(Saved data entries)

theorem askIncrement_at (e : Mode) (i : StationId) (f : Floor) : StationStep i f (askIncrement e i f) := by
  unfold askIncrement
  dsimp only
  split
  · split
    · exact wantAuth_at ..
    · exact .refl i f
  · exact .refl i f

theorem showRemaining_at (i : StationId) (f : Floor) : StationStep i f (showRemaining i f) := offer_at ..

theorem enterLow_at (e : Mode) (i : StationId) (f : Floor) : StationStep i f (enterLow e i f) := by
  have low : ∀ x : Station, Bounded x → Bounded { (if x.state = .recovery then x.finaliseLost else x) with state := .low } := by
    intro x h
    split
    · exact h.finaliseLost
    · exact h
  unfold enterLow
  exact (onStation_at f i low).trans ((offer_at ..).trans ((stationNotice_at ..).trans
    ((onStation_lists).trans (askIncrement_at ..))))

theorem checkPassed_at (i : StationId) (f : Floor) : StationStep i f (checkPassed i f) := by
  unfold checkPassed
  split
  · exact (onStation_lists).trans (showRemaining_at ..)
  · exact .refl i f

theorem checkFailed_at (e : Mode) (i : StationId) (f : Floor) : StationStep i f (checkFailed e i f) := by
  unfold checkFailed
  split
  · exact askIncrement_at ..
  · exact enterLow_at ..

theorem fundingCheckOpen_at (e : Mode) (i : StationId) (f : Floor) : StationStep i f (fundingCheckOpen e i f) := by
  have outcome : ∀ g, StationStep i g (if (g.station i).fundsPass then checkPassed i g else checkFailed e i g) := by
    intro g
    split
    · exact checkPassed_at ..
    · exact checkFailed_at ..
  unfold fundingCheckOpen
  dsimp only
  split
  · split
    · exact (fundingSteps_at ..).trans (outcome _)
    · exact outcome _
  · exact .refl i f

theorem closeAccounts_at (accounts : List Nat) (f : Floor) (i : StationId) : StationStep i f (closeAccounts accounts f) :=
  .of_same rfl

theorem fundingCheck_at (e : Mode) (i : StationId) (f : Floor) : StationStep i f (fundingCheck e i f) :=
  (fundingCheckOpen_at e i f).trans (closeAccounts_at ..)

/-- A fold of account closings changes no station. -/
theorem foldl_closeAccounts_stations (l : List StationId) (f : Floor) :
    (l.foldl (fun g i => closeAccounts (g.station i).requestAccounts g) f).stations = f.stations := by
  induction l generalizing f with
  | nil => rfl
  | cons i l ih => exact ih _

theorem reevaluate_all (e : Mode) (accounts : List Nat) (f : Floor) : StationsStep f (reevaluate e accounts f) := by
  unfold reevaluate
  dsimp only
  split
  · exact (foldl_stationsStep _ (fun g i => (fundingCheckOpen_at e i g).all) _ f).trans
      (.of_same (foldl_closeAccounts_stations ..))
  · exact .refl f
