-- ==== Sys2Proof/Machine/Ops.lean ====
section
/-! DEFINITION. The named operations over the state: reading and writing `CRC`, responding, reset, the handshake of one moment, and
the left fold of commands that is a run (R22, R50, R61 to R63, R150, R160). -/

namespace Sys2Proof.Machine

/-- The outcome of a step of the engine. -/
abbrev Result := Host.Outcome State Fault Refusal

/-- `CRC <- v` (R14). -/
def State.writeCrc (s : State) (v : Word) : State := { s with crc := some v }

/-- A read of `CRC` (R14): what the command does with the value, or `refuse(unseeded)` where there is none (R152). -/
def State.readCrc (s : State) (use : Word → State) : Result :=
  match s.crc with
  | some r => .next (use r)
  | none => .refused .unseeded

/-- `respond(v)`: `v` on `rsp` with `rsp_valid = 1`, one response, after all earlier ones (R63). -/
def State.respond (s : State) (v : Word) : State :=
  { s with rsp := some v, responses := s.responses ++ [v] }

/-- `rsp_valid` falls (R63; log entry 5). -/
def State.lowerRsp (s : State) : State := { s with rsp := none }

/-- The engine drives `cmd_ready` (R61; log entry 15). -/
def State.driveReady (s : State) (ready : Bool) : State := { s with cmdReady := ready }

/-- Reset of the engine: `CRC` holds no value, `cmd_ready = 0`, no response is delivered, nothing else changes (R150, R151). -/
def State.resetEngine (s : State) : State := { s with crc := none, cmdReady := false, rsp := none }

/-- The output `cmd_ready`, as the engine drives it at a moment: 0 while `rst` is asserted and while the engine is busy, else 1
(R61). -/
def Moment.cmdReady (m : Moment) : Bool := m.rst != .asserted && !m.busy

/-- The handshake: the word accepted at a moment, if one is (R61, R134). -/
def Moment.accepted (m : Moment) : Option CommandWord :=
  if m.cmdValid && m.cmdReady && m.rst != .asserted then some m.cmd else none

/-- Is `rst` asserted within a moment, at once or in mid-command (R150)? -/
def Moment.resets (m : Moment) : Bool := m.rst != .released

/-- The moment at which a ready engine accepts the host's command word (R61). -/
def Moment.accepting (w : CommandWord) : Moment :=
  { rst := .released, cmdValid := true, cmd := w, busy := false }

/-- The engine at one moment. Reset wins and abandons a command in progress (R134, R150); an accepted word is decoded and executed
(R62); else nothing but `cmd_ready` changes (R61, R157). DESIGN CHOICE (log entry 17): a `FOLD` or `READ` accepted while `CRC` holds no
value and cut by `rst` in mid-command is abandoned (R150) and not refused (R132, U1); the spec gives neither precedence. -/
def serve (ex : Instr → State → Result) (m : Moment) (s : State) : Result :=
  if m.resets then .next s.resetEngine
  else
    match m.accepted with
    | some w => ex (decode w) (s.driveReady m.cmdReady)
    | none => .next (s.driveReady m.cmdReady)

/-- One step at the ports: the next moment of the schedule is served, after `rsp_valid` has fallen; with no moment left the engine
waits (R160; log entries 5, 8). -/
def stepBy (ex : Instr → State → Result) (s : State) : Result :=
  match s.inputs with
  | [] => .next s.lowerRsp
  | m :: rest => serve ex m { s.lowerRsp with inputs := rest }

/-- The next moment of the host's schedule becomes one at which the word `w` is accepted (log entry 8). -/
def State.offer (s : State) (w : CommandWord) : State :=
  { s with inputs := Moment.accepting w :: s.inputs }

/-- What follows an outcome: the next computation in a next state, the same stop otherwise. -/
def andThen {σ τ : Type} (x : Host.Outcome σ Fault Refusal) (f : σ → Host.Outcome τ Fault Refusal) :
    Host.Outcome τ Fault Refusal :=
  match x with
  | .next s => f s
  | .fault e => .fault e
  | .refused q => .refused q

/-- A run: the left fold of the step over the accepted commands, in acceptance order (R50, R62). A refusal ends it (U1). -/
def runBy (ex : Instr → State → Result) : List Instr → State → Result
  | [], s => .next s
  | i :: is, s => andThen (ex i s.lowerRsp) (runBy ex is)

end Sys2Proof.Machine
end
---
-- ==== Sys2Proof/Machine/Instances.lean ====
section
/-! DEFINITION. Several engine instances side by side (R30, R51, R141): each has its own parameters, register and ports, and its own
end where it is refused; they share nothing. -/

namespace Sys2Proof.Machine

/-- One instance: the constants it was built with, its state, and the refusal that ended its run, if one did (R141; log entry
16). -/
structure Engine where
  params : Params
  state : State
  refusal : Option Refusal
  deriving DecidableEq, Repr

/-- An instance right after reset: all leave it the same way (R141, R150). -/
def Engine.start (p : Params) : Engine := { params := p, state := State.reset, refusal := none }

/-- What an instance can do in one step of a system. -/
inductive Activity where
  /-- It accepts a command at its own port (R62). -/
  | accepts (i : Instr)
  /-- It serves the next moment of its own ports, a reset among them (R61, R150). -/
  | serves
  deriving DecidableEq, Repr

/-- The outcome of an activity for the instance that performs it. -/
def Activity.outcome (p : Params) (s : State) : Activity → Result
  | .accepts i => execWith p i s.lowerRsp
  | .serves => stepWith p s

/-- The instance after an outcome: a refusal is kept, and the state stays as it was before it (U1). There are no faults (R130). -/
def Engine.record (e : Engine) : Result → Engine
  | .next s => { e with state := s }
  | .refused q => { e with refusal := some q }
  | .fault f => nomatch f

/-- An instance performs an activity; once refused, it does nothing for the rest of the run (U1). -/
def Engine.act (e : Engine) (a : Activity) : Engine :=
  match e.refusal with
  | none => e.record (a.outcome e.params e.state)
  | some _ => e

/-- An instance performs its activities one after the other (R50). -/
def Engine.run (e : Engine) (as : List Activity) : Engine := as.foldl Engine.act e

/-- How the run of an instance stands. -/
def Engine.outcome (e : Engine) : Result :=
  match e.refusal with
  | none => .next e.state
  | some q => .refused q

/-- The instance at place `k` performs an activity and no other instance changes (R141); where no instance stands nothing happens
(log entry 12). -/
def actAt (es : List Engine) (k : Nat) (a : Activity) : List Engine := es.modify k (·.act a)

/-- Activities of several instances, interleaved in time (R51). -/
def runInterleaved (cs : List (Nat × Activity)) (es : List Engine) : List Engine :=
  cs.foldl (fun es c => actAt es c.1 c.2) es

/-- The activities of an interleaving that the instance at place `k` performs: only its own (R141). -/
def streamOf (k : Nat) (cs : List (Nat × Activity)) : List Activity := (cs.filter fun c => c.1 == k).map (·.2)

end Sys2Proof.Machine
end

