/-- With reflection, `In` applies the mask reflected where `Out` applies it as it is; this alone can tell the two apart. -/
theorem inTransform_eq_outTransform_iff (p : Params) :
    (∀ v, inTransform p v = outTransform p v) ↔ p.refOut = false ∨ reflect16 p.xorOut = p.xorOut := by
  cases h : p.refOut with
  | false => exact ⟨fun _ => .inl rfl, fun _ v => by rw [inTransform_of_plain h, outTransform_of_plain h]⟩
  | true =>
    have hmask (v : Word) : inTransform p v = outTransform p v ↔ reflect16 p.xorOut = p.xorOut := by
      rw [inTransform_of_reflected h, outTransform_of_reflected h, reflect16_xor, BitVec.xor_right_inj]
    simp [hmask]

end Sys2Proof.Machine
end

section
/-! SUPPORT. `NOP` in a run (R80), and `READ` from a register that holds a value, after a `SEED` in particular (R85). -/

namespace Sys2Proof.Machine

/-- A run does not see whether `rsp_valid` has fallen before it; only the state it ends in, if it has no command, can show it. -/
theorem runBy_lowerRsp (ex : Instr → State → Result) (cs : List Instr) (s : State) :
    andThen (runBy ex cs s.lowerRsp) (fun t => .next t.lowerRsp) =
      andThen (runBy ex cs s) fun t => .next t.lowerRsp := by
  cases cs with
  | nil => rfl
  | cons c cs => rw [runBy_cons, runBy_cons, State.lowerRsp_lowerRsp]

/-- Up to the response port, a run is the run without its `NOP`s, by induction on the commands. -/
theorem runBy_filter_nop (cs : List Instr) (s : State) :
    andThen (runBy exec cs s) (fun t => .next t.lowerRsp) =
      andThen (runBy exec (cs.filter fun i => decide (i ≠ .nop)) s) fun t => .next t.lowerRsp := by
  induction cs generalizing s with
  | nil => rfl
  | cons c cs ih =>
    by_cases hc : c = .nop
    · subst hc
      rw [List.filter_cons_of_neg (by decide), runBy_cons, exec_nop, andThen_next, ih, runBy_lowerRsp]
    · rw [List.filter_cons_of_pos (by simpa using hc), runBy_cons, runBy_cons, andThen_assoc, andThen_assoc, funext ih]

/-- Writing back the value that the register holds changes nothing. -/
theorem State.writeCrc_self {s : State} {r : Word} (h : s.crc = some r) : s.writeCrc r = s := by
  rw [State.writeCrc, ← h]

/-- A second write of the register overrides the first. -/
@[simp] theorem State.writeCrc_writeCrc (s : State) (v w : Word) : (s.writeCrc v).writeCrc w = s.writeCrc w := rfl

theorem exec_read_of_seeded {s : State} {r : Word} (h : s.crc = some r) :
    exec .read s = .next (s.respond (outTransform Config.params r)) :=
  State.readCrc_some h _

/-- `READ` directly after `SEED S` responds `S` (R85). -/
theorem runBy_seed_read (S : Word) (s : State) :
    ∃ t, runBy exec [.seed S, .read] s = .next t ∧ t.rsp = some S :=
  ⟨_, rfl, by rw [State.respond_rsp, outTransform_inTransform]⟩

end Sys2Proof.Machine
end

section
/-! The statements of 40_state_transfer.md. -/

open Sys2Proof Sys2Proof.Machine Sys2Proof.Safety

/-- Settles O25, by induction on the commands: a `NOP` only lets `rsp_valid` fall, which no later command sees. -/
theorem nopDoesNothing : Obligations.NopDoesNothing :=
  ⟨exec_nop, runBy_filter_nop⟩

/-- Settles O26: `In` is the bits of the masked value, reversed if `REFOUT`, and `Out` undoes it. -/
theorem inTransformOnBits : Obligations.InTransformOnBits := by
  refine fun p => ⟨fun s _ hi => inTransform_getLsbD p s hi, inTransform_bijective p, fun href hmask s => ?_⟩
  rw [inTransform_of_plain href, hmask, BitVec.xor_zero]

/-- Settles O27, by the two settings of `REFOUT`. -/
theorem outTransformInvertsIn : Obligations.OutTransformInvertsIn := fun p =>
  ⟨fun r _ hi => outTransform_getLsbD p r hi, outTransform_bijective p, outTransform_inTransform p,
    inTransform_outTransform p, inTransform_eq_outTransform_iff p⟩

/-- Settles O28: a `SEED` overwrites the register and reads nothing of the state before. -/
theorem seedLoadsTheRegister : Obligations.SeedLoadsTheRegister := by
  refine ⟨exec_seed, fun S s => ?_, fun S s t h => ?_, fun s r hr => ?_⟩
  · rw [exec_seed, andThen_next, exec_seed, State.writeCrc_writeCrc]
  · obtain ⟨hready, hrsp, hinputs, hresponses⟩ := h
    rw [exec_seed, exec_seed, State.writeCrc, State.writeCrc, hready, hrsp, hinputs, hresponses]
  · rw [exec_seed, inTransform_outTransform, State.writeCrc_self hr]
...
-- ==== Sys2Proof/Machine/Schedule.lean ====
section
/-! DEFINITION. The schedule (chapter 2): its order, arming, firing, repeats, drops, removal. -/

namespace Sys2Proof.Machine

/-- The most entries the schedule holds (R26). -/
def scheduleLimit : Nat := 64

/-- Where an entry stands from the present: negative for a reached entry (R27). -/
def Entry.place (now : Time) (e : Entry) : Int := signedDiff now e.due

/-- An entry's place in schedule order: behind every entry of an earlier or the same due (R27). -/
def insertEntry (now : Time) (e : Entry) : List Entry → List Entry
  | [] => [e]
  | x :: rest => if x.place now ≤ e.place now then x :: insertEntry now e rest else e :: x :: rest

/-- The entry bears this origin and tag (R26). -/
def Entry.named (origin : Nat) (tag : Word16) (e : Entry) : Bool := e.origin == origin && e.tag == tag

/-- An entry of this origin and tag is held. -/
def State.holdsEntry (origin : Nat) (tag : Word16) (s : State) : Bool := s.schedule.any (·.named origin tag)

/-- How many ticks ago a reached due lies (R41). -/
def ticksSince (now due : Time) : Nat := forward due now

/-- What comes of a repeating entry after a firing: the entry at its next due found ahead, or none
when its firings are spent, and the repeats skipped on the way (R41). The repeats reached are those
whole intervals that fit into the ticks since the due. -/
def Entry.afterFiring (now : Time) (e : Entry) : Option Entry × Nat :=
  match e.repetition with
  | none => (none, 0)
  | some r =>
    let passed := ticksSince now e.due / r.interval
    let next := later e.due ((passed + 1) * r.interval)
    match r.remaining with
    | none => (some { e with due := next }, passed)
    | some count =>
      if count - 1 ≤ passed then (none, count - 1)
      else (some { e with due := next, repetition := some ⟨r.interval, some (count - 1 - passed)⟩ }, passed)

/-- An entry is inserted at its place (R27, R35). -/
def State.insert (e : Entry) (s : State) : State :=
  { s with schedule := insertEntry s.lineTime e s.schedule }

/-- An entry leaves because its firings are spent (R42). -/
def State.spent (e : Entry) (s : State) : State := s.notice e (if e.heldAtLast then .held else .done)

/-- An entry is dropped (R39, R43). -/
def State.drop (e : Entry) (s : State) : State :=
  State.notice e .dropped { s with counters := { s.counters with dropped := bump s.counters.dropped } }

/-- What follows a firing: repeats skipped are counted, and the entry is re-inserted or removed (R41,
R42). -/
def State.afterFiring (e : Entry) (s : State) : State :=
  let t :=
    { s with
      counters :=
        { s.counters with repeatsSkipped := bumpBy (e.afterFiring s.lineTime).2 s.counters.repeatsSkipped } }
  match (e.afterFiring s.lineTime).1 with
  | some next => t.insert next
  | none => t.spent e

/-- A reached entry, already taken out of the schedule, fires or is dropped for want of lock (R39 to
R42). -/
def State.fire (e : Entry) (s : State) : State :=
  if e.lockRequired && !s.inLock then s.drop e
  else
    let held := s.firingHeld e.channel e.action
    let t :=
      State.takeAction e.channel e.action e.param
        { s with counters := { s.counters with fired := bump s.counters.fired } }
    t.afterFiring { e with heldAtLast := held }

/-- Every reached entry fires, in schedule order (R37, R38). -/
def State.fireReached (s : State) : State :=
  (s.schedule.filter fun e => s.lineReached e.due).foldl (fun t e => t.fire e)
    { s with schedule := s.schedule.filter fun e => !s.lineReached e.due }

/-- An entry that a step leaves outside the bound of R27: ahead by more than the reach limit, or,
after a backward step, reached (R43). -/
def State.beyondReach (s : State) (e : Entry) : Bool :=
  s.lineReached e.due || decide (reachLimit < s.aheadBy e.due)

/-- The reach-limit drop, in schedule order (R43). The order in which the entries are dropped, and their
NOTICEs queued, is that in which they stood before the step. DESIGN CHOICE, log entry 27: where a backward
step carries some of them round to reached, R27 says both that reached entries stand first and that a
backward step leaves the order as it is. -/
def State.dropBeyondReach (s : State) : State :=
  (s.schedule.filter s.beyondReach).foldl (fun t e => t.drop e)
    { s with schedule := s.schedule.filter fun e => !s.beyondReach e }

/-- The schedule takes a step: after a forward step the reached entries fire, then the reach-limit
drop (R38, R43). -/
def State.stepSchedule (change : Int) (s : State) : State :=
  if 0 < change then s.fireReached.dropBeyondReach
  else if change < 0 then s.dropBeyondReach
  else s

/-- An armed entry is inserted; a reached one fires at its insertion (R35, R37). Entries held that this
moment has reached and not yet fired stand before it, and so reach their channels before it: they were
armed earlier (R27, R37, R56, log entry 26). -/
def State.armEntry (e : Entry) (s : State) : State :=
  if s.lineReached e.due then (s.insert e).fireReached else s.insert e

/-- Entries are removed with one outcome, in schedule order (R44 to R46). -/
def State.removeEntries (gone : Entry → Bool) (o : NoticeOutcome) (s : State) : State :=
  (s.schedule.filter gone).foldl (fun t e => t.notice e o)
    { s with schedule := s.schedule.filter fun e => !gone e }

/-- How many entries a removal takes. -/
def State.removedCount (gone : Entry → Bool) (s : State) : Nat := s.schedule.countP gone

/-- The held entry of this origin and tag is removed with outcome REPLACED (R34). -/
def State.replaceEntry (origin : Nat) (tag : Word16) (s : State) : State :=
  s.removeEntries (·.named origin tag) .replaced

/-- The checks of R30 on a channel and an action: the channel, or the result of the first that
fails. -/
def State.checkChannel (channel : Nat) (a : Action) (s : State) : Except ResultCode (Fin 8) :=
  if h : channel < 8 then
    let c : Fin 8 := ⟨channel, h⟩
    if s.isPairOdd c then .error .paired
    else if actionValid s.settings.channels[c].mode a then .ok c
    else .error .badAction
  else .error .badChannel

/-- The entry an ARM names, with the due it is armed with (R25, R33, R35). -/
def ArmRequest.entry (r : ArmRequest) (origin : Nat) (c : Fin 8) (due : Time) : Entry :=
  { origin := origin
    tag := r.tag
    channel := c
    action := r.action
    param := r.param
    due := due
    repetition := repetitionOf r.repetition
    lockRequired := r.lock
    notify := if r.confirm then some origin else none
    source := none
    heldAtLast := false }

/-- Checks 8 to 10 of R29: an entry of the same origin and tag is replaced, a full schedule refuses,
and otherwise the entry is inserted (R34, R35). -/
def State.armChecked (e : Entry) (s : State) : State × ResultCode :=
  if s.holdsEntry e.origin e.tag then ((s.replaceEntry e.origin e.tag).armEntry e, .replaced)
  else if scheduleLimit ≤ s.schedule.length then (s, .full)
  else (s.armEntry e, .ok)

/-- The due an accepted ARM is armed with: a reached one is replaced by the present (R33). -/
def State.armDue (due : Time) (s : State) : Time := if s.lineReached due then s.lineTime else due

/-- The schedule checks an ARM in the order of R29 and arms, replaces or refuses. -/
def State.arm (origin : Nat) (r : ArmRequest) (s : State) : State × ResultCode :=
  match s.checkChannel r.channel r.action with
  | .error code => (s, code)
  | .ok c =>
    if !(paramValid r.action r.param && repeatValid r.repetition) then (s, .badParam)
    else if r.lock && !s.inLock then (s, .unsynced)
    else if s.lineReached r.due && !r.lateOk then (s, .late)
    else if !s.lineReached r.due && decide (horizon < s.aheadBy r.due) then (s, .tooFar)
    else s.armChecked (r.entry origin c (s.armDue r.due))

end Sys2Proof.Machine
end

== To do ==
Copy out each line from the preceding entries that mentions the word "first".

== Task answer ==
/-- A second write of the register overrides the first. -/
step carries some of them round to reached, R27 says both that reached entries stand first and that a
/-- The checks of R30 on a channel and an action: the channel, or the result of the first that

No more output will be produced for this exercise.